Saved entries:
::::

-- ==== Sys2Proof/Machine/StagingOps.lean ====
section
/-!
DEFINITION. Staging pages and lost fragments (R143 to R158): retirement of pages and their moves, fragments whose copy is bad, and the
placement of regenerated fragments.
-/

namespace Sys2Proof.Machine

/-- Change one fragment of an extent. -/
def State.updFrag (s : State) (e i : Nat) (f : Fragment → Fragment) : State :=
  match s.extent e with
  | some x => s.setExtent e { x with frags := tmod x.frags i f }
  | none => s

/-- Change one fragment of a repair. -/
def State.updRepairFrag (s : State) (n i : Nat) (f : Fragment → Fragment) : State :=
  s.updSouth (fun q => { q with repairs := tmod q.repairs n (fun r => { r with frags := tmod r.frags i f }) })

/-- The fragment that holds a page of the staging region: of an extent, or of a repair (then true), with its key and its index. -/
def State.pageFrag (s : State) (c p : Nat) : Option (Bool × Nat × Nat) :=
  let hit (frags : Table Fragment) : Option Nat := (frags.find? (fun f => f.2.occupies && f.2.channel == c && decide (p ∈ runPages f.2.runs))).map Prod.fst
  (s.queue.extents.findSome? (fun kv => (hit kv.2.frags).map (fun i => (false, kv.1, i)))) <|> (s.south.repairs.findSome? (fun kv => (hit kv.2.frags).map (fun i => (true, kv.1, i))))

/-- Change a fragment that `pageFrag` names. -/
def State.updHeld (s : State) (o : Bool × Nat × Nat) (f : Fragment → Fragment) : State :=
  if o.1 then s.updRepairFrag o.2.1 o.2.2 f else s.updFrag o.2.1 o.2.2 f

/-- The fragment that `pageFrag` names. -/
def State.heldFrag (s : State) (o : Bool × Nat × Nat) : Option Fragment :=
  if o.1 then (tget s.south.repairs o.2.1).bind (fun r => tget r.frags o.2.2) else (s.extent o.2.1).bind (fun x => tget x.frags o.2.2)

/-- The page belongs to a fetched fragment in the restore buffers. -/
def State.pageFetched (s : State) (c p : Nat) : Bool := (s.usedRestore c).any (fun r => decide (r.start ≤ p ∧ p < r.start + r.len))

/-- A fragment in staging becomes lost (R146, R156, R197). -/
def Fragment.lose (f : Fragment) : Fragment := if f.phase = .held ∨ f.phase = .sent ∨ f.phase = .filling then { f with phase := .lost } else f

/-- A fragment of an extent is lost: it waits to be regenerated. -/
def State.loseFrag (s : State) (e i : Nat) : State := s.updFrag e i Fragment.lose

/-- A hard page waits for its extent to be staged, for its fragment to be freed, or for a free page. -/
def State.laterPage (s : State) (c p : Nat) : State :=
  s.updStaging (fun t => { t with later := if (c, p) ∈ t.later then t.later else t.later ++ [(c, p)] })

/-- Copy a page of a channel to another. -/
def State.copyPage (s : State) (c p q : Nat) : State := s.writeMem (pageAddr c q) (s.readMem (pageAddr c p) 4096)

/-- Switch a fragment to new runs; the old page waits for reads in flight (R157). -/
def State.switchRuns (s : State) (o : Bool × Nat × Nat) (c p new : Nat) (runs : List PageRun) : State :=
  let s := s.updHeld o (fun f => { f with runs := runs })
  let s := s.updStaging (fun t => { t with moves := t.moves ++ [{ channel := c, oldPage := p, newPage := new, repair := o.1, ext := o.2.1, frag := o.2.2 }] })
  let s := s.bump Reg.STG_EVENTS.MOVED
  if o.1 then s else s.fileExtent o.2.1

/-- Move the content of a page of a fragment to a free page of its channel and switch the run list (R155); where that would leave the fragment in more
than the 8 runs of R143, all of its pages move to new runs. The old page waits for reads in flight (R157). A copy that returns poison makes the
fragment lost (R156). Without a free page the move waits. -/
def State.movePage (s : State) (o : Bool × Nat × Nat) (c p : Nat) : State :=
  match s.chan c, s.heldFrag o with
  | some ch, some f =>
    if s.pageMarked c p then (s.updHeld o Fragment.lose).retirePage c p
    else match allocPages ch.stagingStart ch.pages 1 (s.usedRuns c) with
      | some (r :: _) =>
        let runs := packRuns ((runPages f.runs).map (fun q => if q = p then r.start else q))
        if runs.length ≤ 8 then (s.copyPage c p r.start).switchRuns o c p r.start runs
        else match allocPages ch.stagingStart ch.pages (runPages f.runs).length (s.usedRuns c) with
          | some rs => (((runPages f.runs).zip (runPages rs)).foldl (fun (s : State) (q : Nat × Nat) => s.copyPage c q.1 q.2) s).switchRuns o c p ((runPages rs).getD ((runPages f.runs).findIdx (· == p)) 0) rs
          | none => s.laterPage c p
      | _ => s.laterPage c p
  | _, _ => s

/-- A page is declared hard (R155): what happens depends on its use. A page of the header area, which the rule does not name, is retired like a free
page, and its slots stay in use (DESIGN CHOICE, assumption 121). -/
def State.hardPage (s : State) (c p : Nat) : State :=
  match s.chan c with
  | none => s
  | some ch =>
    if p ∈ ch.retired then s
    else if p < ch.restoreStart then s.rewriteMeta c p
    else if p < ch.headerStart then (if s.pageFetched c p then s.laterPage c p else s.retirePage c p)
    else match s.pageFrag c p with
      | none => s.retirePage c p
      | some o =>
        let staged : Bool := o.1 || match s.extent o.2.1 with | some x => x.phase == .staged || x.phase == .settled | none => false
        if staged then s.movePage o c p else s.laterPage c p

/-- Fragments have been freed or staged: moves of freed ones end (R157), and the hard pages that wait are looked at again (R155). -/
def State.settleLater (s : State) : State :=
  let s := s.endMoves
  let ps := s.staging.later
  ps.foldl (fun s q => s.hardPage q.1 q.2) (s.updStaging (fun t => { t with later := [] }))

/-- The payload of a fragment in staging, page by page. -/
def State.fragPayload (s : State) (p : Nat) (f : Fragment) : List Byte := s.readPayload f.channel f.runs p

/-- The staging checks of a payload, one a page (R143). -/
def pageCrcs (bytes : List Byte) : List Nat := (cutBytes 4096 (bytes.length / 4096 + 1) bytes).map crc32c

/-- The pages of a fragment whose staging check fails or that return poison (R146, R156). -/
def State.badPages (s : State) (p : Nat) (f : Fragment) : List Nat :=
  let pages := runPages f.runs
  let crcs := pageCrcs (s.fragPayload p f)
  ((pages.zip (List.range pages.length)).filter (fun (q : Nat × Nat) => s.pageMarked f.channel q.1 || f.crcs.getD q.2 0 != crcs.getD q.2 0)).map Prod.fst

/-- DETAIL of STG_CHECK_FAIL (Table 14-3). -/
def checkDetail (c p : Nat) : Nat := c + 16 * p

/-- The fragments of an extent that can be read: on healthy channels and hashed, or fetched back. -/
def State.readable (s : State) (x : Extent) : List Nat :=
  sortBy id ((tkeys x.frags (fun _ f => f.holds && (f.phase != .filling || f.hash.isSome) && s.chanHealthy f.channel)) ++ (tkeys x.fetched (fun i _ => !(x.frags.any (fun f => f.1 == i && f.2.holds && s.chanHealthy f.2.channel)))))

/-- The payload of a readable fragment. -/
def State.readablePayload (s : State) (x : Extent) (i : Nat) : List Byte :=
  match tget x.frags i, tget x.fetched i with
  | some f, none => s.fragPayload (payloadLen x.len x.k) f
  | some f, some b => if f.holds && s.chanHealthy f.channel then s.fragPayload (payloadLen x.len x.k) f else b.payload
  | none, some b => b.payload
  | none, none => []

/-- The selection of R138 that avoids fragments of failed selections as long as k others can be had (R152, R268). -/
def selectAvoiding (k : Nat) (avail bad : List Nat) : Option (List Nat) :=
  match rsSelect k (avail.filter (fun i => decide (i ∉ bad))) with
  | some sel => some sel
  | none =>
    let good := sortBy id (avail.filter (fun i => decide (i ∉ bad)))
    let more := sortBy id (avail.filter (fun i => decide (i ∈ bad)))
    let sel := (good ++ more).take k
    if sel.length = k then some (sortBy id sel) else none

/-- The selections of k fragments that a regeneration may try, in order: that of R268 over the fragments of failed ones, then each run of k in
ascending index, cyclically (which one "different" means is the model's: DESIGN CHOICE, assumption 121). -/
def selections (k : Nat) (avail : List Nat) (tried : List (List Nat)) : List (List Nat) :=
  let a := sortBy id avail
  (selectAvoiding k avail tried.flatten).toList ++ (if k ≤ a.length then (List.range a.length).map (fun j => sortBy id ((a ++ a).drop j |>.take k)) else [])

/-- The selection of a regeneration: one that has not failed (R152), while there is one. -/
def nextSelection (k : Nat) (avail : List Nat) (tried : List (List Nat)) : Option (List Nat) :=
  let all := selections k avail tried
  match all.find? (fun sel => !tried.contains sel) with
  | some sel => some sel
  | none => all.head?

/-- The pages of a fragment that are found bad are retired, each with its STG_CHECK_FAIL (R146, R156). -/
def State.retireBad (s : State) (c : Nat) (pages : List Nat) : State :=
  pages.foldl (fun s p => (s.note srcStgCheckFail (checkDetail c p)).retirePage c p) s

/-- The fragments of a stripe on each channel. -/
def stripeCount (x : Extent) (c : Nat) : Nat := (x.frags.filter (fun f => f.2.holds && f.2.channel == c)).length

/-- The channel of R153 for one regenerated fragment: among channels of H with room and fewer than m fragments of the stripe, the one with
the fewest, the lowest-numbered on a tie. -/
def State.regenChannel (s : State) (m bytes : Nat) (count : Nat → Nat) : Option (Nat × List PageRun × Nat) :=
  let cands := s.chanList.filter (fun c => decide (count c < m))
  (sortBy count cands).findSome? (fun c => (s.allocFrag c bytes).map (fun (rs, sl) => (c, rs, sl)))

/-- Place one regenerated fragment of a stripe (R153). -/
def State.placeRegenOne (e p : Nat) (part : Nat × List Byte) (s : State) : Option State :=
  match s.extent e with
  | none => none
  | some x =>
    match s.regenChannel x.m p (stripeCount x) with
    | none => none
    | some (c, rs, sl) =>
      let s := s.writePayload c rs (p / 4096 + 2) 0 part.2
      let s := s.updFrag e part.1 (fun f => { f with channel := c, runs := rs, slot := sl, crcs := pageCrcs part.2, phase := .held, moving := none, lastVerify := s.now })
      let s := match tget x.frags part.1, s.chan c with
        | some f, some ch => if f.header.isEmpty then s else s.writeMem (slotAddr c ch sl) f.header
        | _, _ => s
      some ((s.bump Reg.STG_EVENTS.REGEN).fileExtent e)

/-- Place the regenerated fragments of a stripe in ascending index, all of them or none (R153). -/
def State.placeRegen (s : State) (e p : Nat) (parts : List (Nat × List Byte)) : Option State :=
  parts.foldl (fun o part => o.bind (State.placeRegenOne e p part)) (some s)

end Sys2Proof.Machine
end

::::

* _EXERCISE INSTRUCTIONS_
Using the data above, reproduce exactly the lines between those holding "let runs := packRuns" and "poison (R146, R156). -/", inclusive, and no others.

* _ANSWER BOX_
        let runs := packRuns ((runPages f.runs).map (fun q => if q = p then r.start else q))
        if runs.length ≤ 8 then (s.copyPage c p r.start).switchRuns o c p r.start runs
        else match allocPages ch.stagingStart ch.pages (runPages f.runs).length (s.usedRuns c) with
          | some rs => (((runPages f.runs).zip (runPages rs)).foldl (fun (s : State) (q : Nat × Nat) => s.copyPage c q.1 q.2) s).switchRuns o c p ((runPages rs).getD ((runPages f.runs).findIdx (· == p)) 0) rs
          | none => s.laterPage c p
      | _ => s.laterPage c p
  | _, _ => s

/-- A page is declared hard (R155): what happens depends on its use. A page of the header area, which the rule does not name, is retired like a free
page, and its slots stay in use (DESIGN CHOICE, assumption 121). -/
def State.hardPage (s : State) (c p : Nat) : State :=
  match s.chan c with
  | none => s
  | some ch =>
    if p ∈ ch.retired then s
    else if p < ch.restoreStart then s.rewriteMeta c p
    else if p < ch.headerStart then (if s.pageFetched c p then s.laterPage c p else s.retirePage c p)
    else match s.pageFrag c p with
      | none => s.retirePage c p
      | some o =>
        let staged : Bool := o.1 || match s.extent o.2.1 with | some x => x.phase == .staged || x.phase == .settled | none => false
        if staged then s.movePage o c p else s.laterPage c p

/-- Fragments have been freed or staged: moves of freed ones end (R157), and the hard pages that wait are looked at again (R155). -/
def State.settleLater (s : State) : State :=
  let s := s.endMoves
  let ps := s.staging.later
  ps.foldl (fun s q => s.hardPage q.1 q.2) (s.updStaging (fun t => { t with later := [] }))

/-- The payload of a fragment in staging, page by page. -/
def State.fragPayload (s : State) (p : Nat) (f : Fragment) : List Byte := s.readPayload f.channel f.runs p

/-- The staging checks of a payload, one a page (R143). -/
def pageCrcs (bytes : List Byte) : List Nat := (cutBytes 4096 (bytes.length / 4096 + 1) bytes).map crc32c

/-- The pages of a fragment whose staging check fails or that return poison (R146, R156). -/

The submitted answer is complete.